I looked back to her but said nothing and her eyes narrowed.
"Is it the girl? You find her displeasing?"
I shook my head. "No, not at all. She is most pleasant, and she is clean and wholesome."
"What, then? There's something wrong, somewhere. Where is her lack?"
"She has none, that I can see. None physical."
"And none mental, either. Have you spoken with her?"
I felt my eyebrows rise in surprise. "Of course I have. I spoke with her today. She prattled on for the longest time about the things she was doing."
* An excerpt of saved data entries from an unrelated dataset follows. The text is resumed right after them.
/-! ### The arithmetic instructions -/

/-- The ALU against integer arithmetic: sums, differences and products modulo 256, floor quotient and remainder of
unsigned bytes, no result for a zero divisor (R111 to R116; decisions D7, D9, D10, D11). -/
def Obligations.AluMatchesIntegerArithmetic : Prop :=
  ∀ a b : Byte,
    (∃ r, aluApply .add a b = some r ∧ (r.toNat : Int) = ((a.toNat : Int) + b.toNat) % 256) ∧
    (∃ r, aluApply .sub a b = some r ∧ (r.toNat : Int) = ((a.toNat : Int) - b.toNat) % 256) ∧
    (∃ r, aluApply .mul a b = some r ∧ (r.toNat : Int) = ((a.toNat : Int) * b.toNat) % 256) ∧
    (b.toNat ≠ 0 → ∃ q r, aluApply .div a b = some q ∧ aluApply .mod a b = some r ∧
      a.toNat = b.toNat * q.toNat + r.toNat ∧ r.toNat < b.toNat) ∧
    (b.toNat = 0 → aluApply .div a b = none ∧ aluApply .mod a b = none)

/-- ADD (R118): register A gets the sum modulo 256; index A is checked before index B; at 253 the register is
written and the advance faults. -/
def Obligations.AddWritesSum : Prop :=
  (∀ ra rb : Byte, decode defaultConfig [0b10100000, ra, rb] = .ok (.add ra rb, [])) ∧
  (∀ (s : State) (ra rb : Byte) (a b : RegIx), Names ra a → Names rb b → s.pc.toNat ≤ 252 →
    exec (.add ra rb) s = .next { s with
      regs := s.regs.set a (BitVec.ofNat 8 (((s.regs.get a).toNat + (s.regs.get b).toNat) % 256))
      pc := s.pc + 3 }) ∧
  (∀ (s : State) (ra rb : Byte) (a b : RegIx), Names ra a → Names rb b → s.pc.toNat = 253 →
    exec (.add ra rb) s = .next { s with
      regs := s.regs.set a (BitVec.ofNat 8 (((s.regs.get a).toNat + (s.regs.get b).toNat) % 256))
      status := .faulted ⟨.outOfBoundsAddress, s.pc, 256⟩ }) ∧
  (∀ (s : State) (ra rb : Byte), 8 ≤ ra.toNat →
    exec (.add ra rb) s = .next { s with
      status := .faulted ⟨.outOfBoundsAddress, s.pc, BitVec.ofNat 9 ra.toNat⟩ }) ∧
  (∀ (s : State) (ra rb : Byte) (a : RegIx), Names ra a → 8 ≤ rb.toNat →
    exec (.add ra rb) s = .next { s with
      status := .faulted ⟨.outOfBoundsAddress, s.pc, BitVec.ofNat 9 rb.toNat⟩ })

/-- MUL (R119): register A gets the low byte of the product; faults as ADD. -/
def Obligations.MulWritesLowProduct : Prop :=
  (∀ ra rb : Byte, decode defaultConfig [0b10100010, ra, rb] = .ok (.mul ra rb, [])) ∧
  (∀ (s : State) (ra rb : Byte) (a b : RegIx), Names ra a → Names rb b → s.pc.toNat ≤ 252 →
    exec (.mul ra rb) s = .next { s with
      regs := s.regs.set a (BitVec.ofNat 8 (((s.regs.get a).toNat * (s.regs.get b).toNat) % 256))
      pc := s.pc + 3 }) ∧
  (∀ (s : State) (ra rb : Byte) (a b : RegIx), Names ra a → Names rb b → s.pc.toNat = 253 →
    exec (.mul ra rb) s = .next { s with
      regs := s.regs.set a (BitVec.ofNat 8 (((s.regs.get a).toNat * (s.regs.get b).toNat) % 256))
      status := .faulted ⟨.outOfBoundsAddress, s.pc, 256⟩ }) ∧
  (∀ (s : State) (ra rb : Byte), 8 ≤ ra.toNat →
    exec (.mul ra rb) s = .next { s with
      status := .faulted ⟨.outOfBoundsAddress, s.pc, BitVec.ofNat 9 ra.toNat⟩ }) ∧
  (∀ (s : State) (ra rb : Byte) (a : RegIx), Names ra a → 8 ≤ rb.toNat →
    exec (.mul ra rb) s = .next { s with
      status := .faulted ⟨.outOfBoundsAddress, s.pc, BitVec.ofNat 9 rb.toNat⟩ })

/-- SUB (R120; that it is an instruction at all, with `DISPATCH_ALU_EXT = true`, is decision D12): register A gets
the difference modulo 256; faults as ADD. -/
def Obligations.SubWritesDifference : Prop :=
  (∀ ra rb : Byte, decode tableConfig [0b10100001, ra, rb] = .ok (.sub ra rb, [])) ∧
  (∀ (s : State) (ra rb : Byte) (a b : RegIx), Names ra a → Names rb b → s.pc.toNat ≤ 252 →
    exec (.sub ra rb) s = .next { s with
      regs := s.regs.set a (BitVec.ofNat 8 ((256 + (s.regs.get a).toNat - (s.regs.get b).toNat) % 256))
      pc := s.pc + 3 }) ∧
  (∀ (s : State) (ra rb : Byte) (a b : RegIx), Names ra a → Names rb b → s.pc.toNat = 253 →
    exec (.sub ra rb) s = .next { s with
      regs := s.regs.set a (BitVec.ofNat 8 ((256 + (s.regs.get a).toNat - (s.regs.get b).toNat) % 256))
      status := .faulted ⟨.outOfBoundsAddress, s.pc, 256⟩ }) ∧
  (∀ (s : State) (ra rb : Byte), 8 ≤ ra.toNat →
    exec (.sub ra rb) s = .next { s with
      status := .faulted ⟨.outOfBoundsAddress, s.pc, BitVec.ofNat 9 ra.toNat⟩ }) ∧
  (∀ (s : State) (ra rb : Byte) (a : RegIx), Names ra a → 8 ≤ rb.toNat →
    exec (.sub ra rb) s = .next { s with
      status := .faulted ⟨.outOfBoundsAddress, s.pc, BitVec.ofNat 9 rb.toNat⟩ })

/-- DIV (R121; decisions D10 and D12): register A gets the floor quotient; a divisor register that holds 0 faults
with nothing written, after both indices are checked (R115, R175, R176). -/
def Obligations.DivWritesQuotient : Prop :=
  (∀ ra rb : Byte, decode tableConfig [0b10100011, ra, rb] = .ok (.div ra rb, [])) ∧
  (∀ (s : State) (ra rb : Byte) (a b : RegIx), Names ra a → Names rb b → s.regs.get b ≠ 0 → s.pc.toNat ≤ 252 →
    exec (.div ra rb) s = .next { s with
      regs := s.regs.set a (BitVec.ofNat 8 ((s.regs.get a).toNat / (s.regs.get b).toNat))
      pc := s.pc + 3 }) ∧
  (∀ (s : State) (ra rb : Byte) (a b : RegIx), Names ra a → Names rb b → s.regs.get b ≠ 0 → s.pc.toNat = 253 →
    exec (.div ra rb) s = .next { s with
      regs := s.regs.set a (BitVec.ofNat 8 ((s.regs.get a).toNat / (s.regs.get b).toNat))
      status := .faulted ⟨.outOfBoundsAddress, s.pc, 256⟩ }) ∧
  (∀ (s : State) (ra rb : Byte) (a b : RegIx), Names ra a → Names rb b → s.regs.get b = 0 →
    exec (.div ra rb) s = .next { s with
      status := .faulted ⟨.divideByZero, s.pc, BitVec.ofNat 9 rb.toNat⟩ }) ∧
  (∀ (s : State) (ra rb : Byte), 8 ≤ ra.toNat →
    exec (.div ra rb) s = .next { s with
      status := .faulted ⟨.outOfBoundsAddress, s.pc, BitVec.ofNat 9 ra.toNat⟩ }) ∧
  (∀ (s : State) (ra rb : Byte) (a : RegIx), Names ra a → 8 ≤ rb.toNat →
    exec (.div ra rb) s = .next { s with
      status := .faulted ⟨.outOfBoundsAddress, s.pc, BitVec.ofNat 9 rb.toNat⟩ })

/-- MOD (R122; decisions D10, D11 and D12): register A gets the unsigned remainder; faults as DIV. -/
def Obligations.ModWritesRemainder : Prop :=
  (∀ ra rb : Byte, decode tableConfig [0b10100100, ra, rb] = .ok (.mod ra rb, [])) ∧
  (∀ (s : State) (ra rb : Byte) (a b : RegIx), Names ra a → Names rb b → s.regs.get b ≠ 0 → s.pc.toNat ≤ 252 →
    exec (.mod ra rb) s = .next { s with
      regs := s.regs.set a (BitVec.ofNat 8 ((s.regs.get a).toNat % (s.regs.get b).toNat))
      pc := s.pc + 3 }) ∧
  (∀ (s : State) (ra rb : Byte) (a b : RegIx), Names ra a → Names rb b → s.regs.get b ≠ 0 → s.pc.toNat = 253 →
    exec (.mod ra rb) s = .next { s with
      regs := s.regs.set a (BitVec.ofNat 8 ((s.regs.get a).toNat % (s.regs.get b).toNat))
      status := .faulted ⟨.outOfBoundsAddress, s.pc, 256⟩ }) ∧
  (∀ (s : State) (ra rb : Byte) (a b : RegIx), Names ra a → Names rb b → s.regs.get b = 0 →
    exec (.mod ra rb) s = .next { s with
      status := .faulted ⟨.divideByZero, s.pc, BitVec.ofNat 9 rb.toNat⟩ }) ∧
  (∀ (s : State) (ra rb : Byte), 8 ≤ ra.toNat →
    exec (.mod ra rb) s = .next { s with
      status := .faulted ⟨.outOfBoundsAddress, s.pc, BitVec.ofNat 9 ra.toNat⟩ }) ∧
  (∀ (s : State) (ra rb : Byte) (a : RegIx), Names ra a → 8 ≤ rb.toNat →
    exec (.mod ra rb) s = .next { s with
      status := .faulted ⟨.outOfBoundsAddress, s.pc, BitVec.ofNat 9 rb.toNat⟩ })

/-! ### The stack and the subroutine instructions -/

/-- PUSH (R130): SP is decremented modulo 256 and the register's byte is stored at the new SP; `PUSH R7` stores the
decremented SP (decision D17); a bad index faults with SP decremented and memory as it was. -/
def Obligations.PushStoresBelowStackPointer : Prop :=
  (∀ ra x : Byte, decode defaultConfig [0b01000101, ra, x] = .ok (.push ra, [x])) ∧
  (∀ (s : State) (ra : Byte) (a : RegIx), Names ra a → s.pc.toNat ≤ 253 →
    exec (.push ra) s = .next { s with
      regs := s.regs.set 7 (s.regs.get 7 - 1)
      mem := s.mem.write (s.regs.get 7 - 1).toNat (if a = 7 then s.regs.get 7 - 1 else s.regs.get a)
      pc := s.pc + 2 }) ∧
  (∀ (s : State) (ra : Byte), 8 ≤ ra.toNat →
    exec (.push ra) s = .next { s with
      regs := s.regs.set 7 (s.regs.get 7 - 1)
      status := .faulted ⟨.outOfBoundsAddress, s.pc, BitVec.ofNat 9 ra.toNat⟩ })

/-- POP (R132): the register gets the byte at the old SP, then SP is incremented modulo 256; `POP R7` leaves the
popped byte plus 1 (decision D17); a bad index faults with nothing changed. -/
def Obligations.PopLoadsAndIncrements : Prop :=
  (∀ ra x : Byte, decode defaultConfig [0b01000110, ra, x] = .ok (.pop ra, [x])) ∧
  (∀ (s : State) (ra : Byte) (a : RegIx), Names ra a → a ≠ 7 → s.pc.toNat ≤ 253 →
    exec (.pop ra) s = .next { s with
      regs := (s.regs.set a (s.cell (s.regs.get 7).toNat)).set 7 (s.regs.get 7 + 1)
      pc := s.pc + 2 }) ∧
  (∀ (s : State) (ra : Byte), Names ra 7 → s.pc.toNat ≤ 253 →
    exec (.pop ra) s = .next { s with
      regs := s.regs.set 7 (s.cell (s.regs.get 7).toNat + 1)
      pc := s.pc + 2 }) ∧
  (∀ (s : State) (ra : Byte), 8 ≤ ra.toNat →
    exec (.pop ra) s = .next { s with
      status := .faulted ⟨.outOfBoundsAddress, s.pc, BitVec.ofNat 9 ra.toNat⟩ })

/-- CALL (R140): SP is decremented, the return address `pc + 2` is stored at the new SP, and `pc` becomes the
register; `CALL R7` goes to the decremented SP (decision D17); a bad index faults after both, `pc` unchanged. -/
def Obligations.CallStoresReturnAddress : Prop :=
  (∀ ra x : Byte, decode defaultConfig [0b01010000, ra, x] = .ok (.call ra, [x])) ∧
  (∀ (s : State) (ra : Byte) (a : RegIx), Names ra a → s.pc.toNat ≤ 253 →
    exec (.call ra) s = .next { s with
      regs := s.regs.set 7 (s.regs.get 7 - 1)
      mem := s.mem.write (s.regs.get 7 - 1).toNat (BitVec.ofNat 8 (s.pc.toNat + 2))
      pc := if a = 7 then s.regs.get 7 - 1 else s.regs.get a }) ∧
  (∀ (s : State) (ra : Byte), 8 ≤ ra.toNat → s.pc.toNat ≤ 253 →
    exec (.call ra) s = .next { s with
      regs := s.regs.set 7 (s.regs.get 7 - 1)
      mem := s.mem.write (s.regs.get 7 - 1).toNat (BitVec.ofNat 8 (s.pc.toNat + 2))
      status := .faulted ⟨.outOfBoundsAddress, s.pc, BitVec.ofNat 9 ra.toNat⟩ })

/-- RET (R142): `pc` becomes the byte at the old SP, SP is incremented modulo 256, nothing else changes, in every
state; it never faults. -/
def Obligations.RetPopsProgramCounter : Prop :=
  (∀ x y : Byte, decode defaultConfig [0b00010001, x, y] = .ok (.ret, [x, y])) ∧
  ∀ s : State, exec .ret s = .next { s with
    pc := s.cell (s.regs.get 7).toNat, regs := s.regs.set 7 (s.regs.get 7 + 1) }

/-- PUSH then POP of the same register other than R7 restores the registers and SP, from every SP and across the
wrap; the next instruction address is four on and the pushed byte stays below SP (R134, from R130 and R132). -/
def Obligations.PushThenPopRestores : Prop :=
  ∀ (s : State) (ra : Byte) (a : RegIx), Names ra a → a ≠ 7 → s.pc.toNat ≤ 251 →
    ∃ t u : State, exec (.push ra) s = .next t ∧ exec (.pop ra) t = .next u ∧
      u = { s with mem := s.mem.write (s.regs.get 7 - 1).toNat (s.regs.get a), pc := s.pc + 4 }

/-- CALL, then RET in any state that has SP and the byte SP addresses as CALL left them, comes back to the
instruction after the CALL with SP as before it (R144, from R140 and R142). -/
def Obligations.CallThenRetReturns : Prop :=
  ∀ (s : State) (ra : Byte) (a : RegIx), Names ra a → s.pc.toNat ≤ 253 →
    ∃ t : State, exec (.call ra) s = .next t ∧
      ∀ u : State, u.sp = t.sp → u.cell t.sp.toNat = t.cell t.sp.toNat →
        ∃ v : State, exec .ret u = .next v ∧ v.pc.toNat = s.pc.toNat + 2 ∧ v.sp = s.sp

/-! ### CMP and the branches -/

/-- CMP (R151) compares unsigned bytes (R150, decision D22) and writes the flags by the policy (decision D4):
`clear_then_set` writes all three, `set_only` sets one and keeps the others. -/
def Obligations.CmpSetsFlagsByPolicy : Prop :=
  (∀ ra rb : Byte, decode defaultConfig [0b10100111, ra, rb] = .ok (.cmp ra rb, [])) ∧
  (∀ (s : State) (ra rb : Byte) (a b : RegIx), Names ra a → Names rb b →
    ∃ f : Flags,
      (s.cfg.cmpFlagPolicy = .clearThenSet →
        f = ⟨decide ((s.regs.get a).toNat < (s.regs.get b).toNat),
          decide ((s.regs.get b).toNat < (s.regs.get a).toNat), decide (s.regs.get a = s.regs.get b)⟩) ∧
      (s.cfg.cmpFlagPolicy = .setOnly →
        f = if (s.regs.get a).toNat < (s.regs.get b).toNat then { s.flags with l := true }
          else if (s.regs.get b).toNat < (s.regs.get a).toNat then { s.flags with g := true }
          else { s.flags with e := true }) ∧
      (s.pc.toNat ≤ 252 → exec (.cmp ra rb) s = .next { s with flags := f, pc := s.pc + 3 }) ∧
      (s.pc.toNat = 253 → exec (.cmp ra rb) s = .next { s with
        flags := f, status := .faulted ⟨.outOfBoundsAddress, s.pc, 256⟩ })) ∧
  (∀ (s : State) (ra rb : Byte), 8 ≤ ra.toNat →
    exec (.cmp ra rb) s = .next { s with
      status := .faulted ⟨.outOfBoundsAddress, s.pc, BitVec.ofNat 9 ra.toNat⟩ }) ∧
  (∀ (s : State) (ra rb : Byte) (a : RegIx), Names ra a → 8 ≤ rb.toNat →
    exec (.cmp ra rb) s = .next { s with
      status := .faulted ⟨.outOfBoundsAddress, s.pc, BitVec.ofNat 9 rb.toNat⟩ })

/-- JMP (R153): `pc` becomes the register, any address, and nothing else changes; a JMP to its own address leaves
the state as it was; a target of 254 or 255 faults at the next operand fetch; a bad index faults with `pc`
unchanged. -/
def Obligations.JmpGoesToRegister : Prop :=
  (∀ ra x : Byte, decode defaultConfig [0b01010100, ra, x] = .ok (.jmp ra, [x])) ∧
  (∀ (s : State) (ra : Byte) (a : RegIx), Names ra a →
    exec (.jmp ra) s = .next { s with pc := s.regs.get a } ∧
    (s.regs.get a = s.pc → exec (.jmp ra) s = .next s) ∧
    (s.status = .running → 254 ≤ (s.regs.get a).toNat →
      ∃ t : State, exec (.jmp ra) s = .next t ∧
        step t = .next { t with status := .faulted ⟨.outOfBoundsAddress, t.pc, 256⟩ })) ∧
  (∀ (s : State) (ra : Byte), 8 ≤ ra.toNat →
    exec (.jmp ra) s = .next { s with
      status := .faulted ⟨.outOfBoundsAddress, s.pc, BitVec.ofNat 9 ra.toNat⟩ })

/-- JEQ (R154): taken iff E is set; not taken it advances by 2, whatever its operand byte (decision D26). -/
def Obligations.JeqJumpsWhenEqualSet : Prop :=
  (∀ ra x : Byte, decode defaultConfig [0b01010101, ra, x] = .ok (.jeq ra, [x])) ∧
  (∀ (s : State) (ra : Byte) (a : RegIx), s.flags.e = true → Names ra a →
    exec (.jeq ra) s = .next { s with pc := s.regs.get a }) ∧
  (∀ (s : State) (ra : Byte), s.flags.e = true → 8 ≤ ra.toNat →
    exec (.jeq ra) s = .next { s with
      status := .faulted ⟨.outOfBoundsAddress, s.pc, BitVec.ofNat 9 ra.toNat⟩ }) ∧
  (∀ (s : State) (ra : Byte), s.flags.e = false → s.pc.toNat ≤ 253 →
    exec (.jeq ra) s = .next { s with pc := s.pc + 2 })

/-- JNE (R156): taken iff E is clear; not taken it advances by 2, whatever its operand byte (decision D26). -/
def Obligations.JneJumpsWhenEqualClear : Prop :=
  (∀ ra x : Byte, decode defaultConfig [0b01010110, ra, x] = .ok (.jne ra, [x])) ∧
  (∀ (s : State) (ra : Byte) (a : RegIx), s.flags.e = false → Names ra a →
    exec (.jne ra) s = .next { s with pc := s.regs.get a }) ∧
  (∀ (s : State) (ra : Byte), s.flags.e = false → 8 ≤ ra.toNat →
    exec (.jne ra) s = .next { s with
      status := .faulted ⟨.outOfBoundsAddress, s.pc, BitVec.ofNat 9 ra.toNat⟩ }) ∧
  (∀ (s : State) (ra : Byte), s.flags.e = true → s.pc.toNat ≤ 253 →
    exec (.jne ra) s = .next { s with pc := s.pc + 2 })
"No, not like that. She was nervous and afraid of you, I suspect. Have you spoken with her, Cay? Have you conversed with her?"
"On what topic?"
She sighed explosively and threw up her hands in a gesture of resignation. "On anything, man! Caius, you could talk with that girl about anything you have in your mind at any time. Don't be gulled by what you think of—being a man—as her simpleness or her untutored, Cumbrian speech. That young woman is the most gifted seamstress I have ever known, and she has a mind as good as mine or Ludmilla's or any other woman you could think of—and that means it's as good as any man's in a hundred." She slumped back then in her chair, looking at me wide-eyed and shaking her head very gently from side to side as though in wonderment at my ignorance.
"What is it, Shelagh?" I asked. "You have something to tell me, I think."
. "I do. Do you remember this?" She dropped her hands into her lap and spread the fingers of each over one of her leather-covered thighs, on either side of Where the front of her tunic hung down between them. I gazed at them in confusion, my heart suddenly pounding in my breast.
"Remember what?" The tension in my voice was unmistakable—dense and sexual.
"The body beneath these clothes, the one we decided together long since, and for the very best of reasons, that you may never have. In all the years since then, we have never done a thing of which we need ever be ashamed in the eyes of anyone."
I swallowed the lump in my throat. "Aye, I know all that, so what are you saying to me, Shelagh?"
"That I know how much the wanting can hurt, Cay, despite the fact of a husband whom I love and who loves me and who can satisfy my wanting. It grieves me, and has done so now for years, to know that you have no surcease for yours, other than random dreams."